### Problem to work on
The answer must be every line of the records below that holds the word "operations".

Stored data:
-- ==== Sys2Proof/Machine/Sequencer.lean ====
section
/-! DEFINITION. The micro-operations the sequencer has to run for an instruction (10_state R24). -/

namespace Sys2Proof.Machine

/-- The block's micro-operations for an instruction accepted in `s`. A wire word is the receiver's, and the
block runs none for it. -/
def opsOf (i : Instr) (s : State) : List Micro :=
  match i with
  | .encClear => encClearOps s
  | .encChar c => encCharOps c s
  | .init n m k => initOps n m k s
  | .shift16 v => shift16Ops v s
  | .txn a d => txnOps a d s
  | .frameOut => frameOutOps s
  | .halt => haltOps s
  | .wireNoop _ => []
  | .wireDigit0 _ => []
  | .wireDigit1 _ => []
  | .wireDigit2 _ => []
  | .wireDigit3 _ => []
  | .wireDigit4 _ => []
  | .wireDigit5 _ => []
  | .wireDigit6 _ => []
  | .wireDigit7 _ => []
  | .wireDecodeMode _ => []
  | .wireIntensity _ => []
  | .wireScanLimit _ => []
  | .wireShutdown _ => []
  | .wireDisplayTest _ => []
  | .charSpace => digitOps 15 s
  | .charMinus => digitOps 10 s
  | .charDot => dpOps s
  | .char0 => digitOps 0 s
  | .char1 => digitOps 1 s
  | .char2 => digitOps 2 s
  | .char3 => digitOps 3 s
  | .char4 => digitOps 4 s
  | .char5 => digitOps 5 s
  | .char6 => digitOps 6 s
  | .char7 => digitOps 7 s
  | .char8 => digitOps 8 s
  | .char9 => digitOps 9 s
  | .charE => digitOps 11 s
  | .charH => digitOps 12 s
  | .charL => digitOps 13 s
  | .charP => digitOps 14 s
  | .charLowerE => digitOps 11 s
  | .charLowerH => digitOps 12 s
  | .charLowerL => digitOps 13 s
  | .charLowerP => digitOps 14 s
  | .charInvalid c => invalidOps c s

end Sys2Proof.Machine
end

### Result for this task
/-! DEFINITION. The micro-operations the sequencer has to run for an instruction (10_state R24). -/
/-- The block's micro-operations for an instruction accepted in `s`. A wire word is the receiver's, and the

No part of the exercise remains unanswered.